• [Problem to solve]:
From the entries below, gather every line containing the string "refOk".

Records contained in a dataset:
'''

/-- SCAN_FRAME_END (R291–R299): the frame's raw values are known. -/
def Chip.frameEnd (c : Chip) (m : Mems) (n : Nat) (nodes lines : List Nat) : Chip × Mems :=
  let t := c.tch1 n
  let due := decide (c.tchM n * 1000000 ≤ c.tchDone n)
  if !t.measuring || !due then (c, m)
  else
    let raw := c.tchRaw n nodes
    let ss := padNat (c.tchNd n + 36) (lines.map fun v => min v 0xFFFF)
    let c := c.setTch n { t with measuring := false }
    let c := (c.wrap (R.TCH_ST.SCAN_FRAME.COUNT n)).bump (R.TCH_ST.FRAMES.COUNT n)
    if t.phase = 2 then
      let q := c.tchRaws m n raw ss [] []
      (q.1.settleFrame n raw ss, q.2)
    else c.scanFrame m n raw ss

/-- SCAN_FRAME_END (R294): `nodes` and `lines` are the counts measured, in the order of R296. -/
def execScanFrameEnd (n : Nat) (nodes lines : List Nat) (s : State) : Host.Outcome State Fault Refusal :=
  s.onMem (n < 4) fun c m => c.frameEnd m n nodes lines

/-- STUCK_TOUCH (R293). -/
def execStuckTouch (n k : Nat) (s : State) : Host.Outcome State Fault Refusal :=
  s.on (n < 4) fun c =>
    match (c.tch1 n).contacts.find? k with
    | none => c
    | some x =>
      let hold := c.get (R.TCH_CFG.BASE_CFG.HOLD_S n)
      if hold = 0 ∨ x.stuck ∨ !c.since x.since (hold * 1000) then c
      else
        let t := c.tch1 n
        let c := c.setTch n { t with contacts := t.contacts.insert k { x with stuck := true } }
        let c := ((c.raise (0x1A9 + 2 * n) 3).bump (R.TCH_ST.STUCK_CNT.COUNT n)).tchEvent n 0x23 x.x x.y x.area k x.st false
        c.record 0x1301 n (parBytes 2 k ++ parBytes 2 x.x ++ parBytes 2 x.y)

/-! ### Self-test (R300) -/

/-- The test begins. -/
def Chip.tchTest (c : Chip) (n : Nat) : Chip :=
  let c := (c.tchLift n false).tchDry n
  c.setTch n { c.tch1 n with phase := 1, measuring := false }

/-- The self-profile test of REVERSED: positions k where `a` and `b` differ by over 25 %, and those within 25 % mirrored. -/
def reversedBy (self ref : List Nat) : Bool :=
  let far := fun (v r : Nat) => decide (r < 4 * ((v : Int) - r).natAbs)
  let wrong := (List.range 92).filter fun k => far (self.getD k 0) (ref.getD k 0)
  let mirror := (List.range 92).filter fun k => !far (self.getD k 0) (ref.getD (91 - k) 0)
  decide (46 < wrong.length) && decide (69 < mirror.length)

/-- The lines of a set as a mask of 92 connector positions. -/
def lineMask (l : List Nat) (base : Nat) : Nat :=
  (List.range 92).foldl (fun m k => if l.contains (base + k) then m ||| 1 <<< k else m) 0

/-- FAULT_MAP of front end `n`. -/
def Chip.setFaultMap (c : Chip) (n mask : Nat) : Chip := forN 3 c fun i c => c.set (R.TCH_ST.FAULT_MAP.LINES n i) (bits mask (32 * i) 32)

/-- SELF_TEST_DONE (R300). `levels`: the level of each connector position in mV (the partner's drive lines after the lead's 92);
`pairs`: lines that follow another; `opn`: lines that read as uncoupled; `self`: the self raw values. -/
def execSelfTestDone (n : Nat) (levels : List Int) (pairs : List (Nat × Nat)) (opn self : List Nat) (s : State) :
    Host.Outcome State Fault Refusal :=
  s.on (n < 4) fun c =>
    let t := c.tch1 n
    if t.phase ≠ 1 then c
    else
      let total := if c.tchLead n then 148 else 92
      let lines := List.range total
      let gnd := lines.filter fun k => match levels[k]? with | some v => decide (v < 300) && decide (-300 ≤ v) | none => false
      let vol := lines.filter fun k => match levels[k]? with | some v => decide (3000 < v) || decide (v < -300) | none => false
      let pr := lines.filter fun k => pairs.any fun p => p.1 == k || p.2 == k
      let refOk := c.tchRefOk n
      let op := if refOk then lines.filter fun k => opn.contains k else []
      let rev := match refOk, t.ref with | true, some b => reversedBy self b.self | _, _ => false
      let bad := lines.filter fun k => gnd.contains k || vol.contains k || pr.contains k || op.contains k
      let found := b2n (gnd != []) + 2 * b2n (vol != []) + 4 * b2n (pr != []) + 8 * b2n (op != []) + 16 * b2n rev + 32 * b2n (!refOk)
      let here := (bad.filter fun k => decide (k < 92)).length
      let c := ((c.set (R.TCH_ST.TEST_RESULT.FOUND n) found).set (R.TCH_ST.TEST_RESULT.LINES n) here).setFaultMap n (lineMask bad 0)
      let c := if c.tchLead n then
          ((c.set (R.TCH_ST.TEST_RESULT.FOUND (n + 1)) found).set (R.TCH_ST.TEST_RESULT.LINES (n + 1)) (bad.length - here)).setFaultMap
            (n + 1) (lineMask bad 92)
        else c
      let c := if refOk then c else c.set (R.TCH_ST.TF_STAT.UNCHECKED n) 1
      let result := found + 256 * here
      let c := c.setTch n { t with phase := 0, faulty := bad, dead := vol, tests := [] }
      let on := c.flag (H.ENABLE (0x1A8 + 2 * n))
      let c := if rev then c.setTch n { c.tch1 n with phase := 5 } else if on then c.tchSettle n (t.recals == []) else c
      let c := c.raise (0x1A9 + 2 * n) 0
      let c := if found % 32 = 0 then c
        else ((c.raise (0x1A9 + 2 * n) 1).tchEvent n 0x24 result 0 0 0 0 false).record 0x1302 n (parBytes 4 result)
      t.tests.foldl (fun c e => c.finish e.1 e.2 E.NONE (leBytes 4 result)) c

/-- TOUCH_CURRENT_LIMIT (R362): a drive line in current limit for 3 steps is marked and the self-test starts. -/
def execTouchCurrentLimit (n line : Nat) (s : State) : Host.Outcome State Fault Refusal :=
  s.on (n < 4 && line < 56) fun c =>
    let lead := if c.tchPartner n then n - 1 else n
    let t := c.tch1 lead
    c.when (t.phase == 2 || t.phase == 3) fun c =>
      (((c.setBit (R.TCH_ST.FAULT_MAP.LINES n (line / 32)) (line % 32) true).set (R.TCH_ST.TEST_RESULT.FOUND n)
        (c.get (R.TCH_ST.TEST_RESULT.FOUND n) ||| 1))).tchTest lead

/-! ### Ring entries (R295, R296) -/

/-- Owner `own` may name front end `n`; a combined panel takes both shares. -/
def Chip.tchOwns (c : Chip) (own n : Nat) : Bool :=
  if own < 16 then (c.share own).tch.testBit n && (!c.tchLead n || (c.share own).tch.testBit (n + 1))
  else (List.range 16).all fun vi => !(c.share vi).tch.testBit n

/-- TCH_NOP (R295). -/
def execTchNop (r : Nat) (s : State) : Host.Outcome State Fault Refusal :=
  s.on (r < 64) fun c =>
    match c.freshEntry r 5 0 with
    | none => c
    | some e => c.finish r e.seq (if zeroAt e.bytes 0x10 48 then E.NONE else E.RESERVED) []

'''

• [Output]:
      let refOk := c.tchRefOk n
      let op := if refOk then lines.filter fun k => opn.contains k else []
      let rev := match refOk, t.ref with | true, some b => reversedBy self b.self | _, _ => false
      let found := b2n (gnd != []) + 2 * b2n (vol != []) + 4 * b2n (pr != []) + 8 * b2n (op != []) + 16 * b2n rev + 32 * b2n (!refOk)
      let c := if refOk then c else c.set (R.TCH_ST.TF_STAT.UNCHECKED n) 1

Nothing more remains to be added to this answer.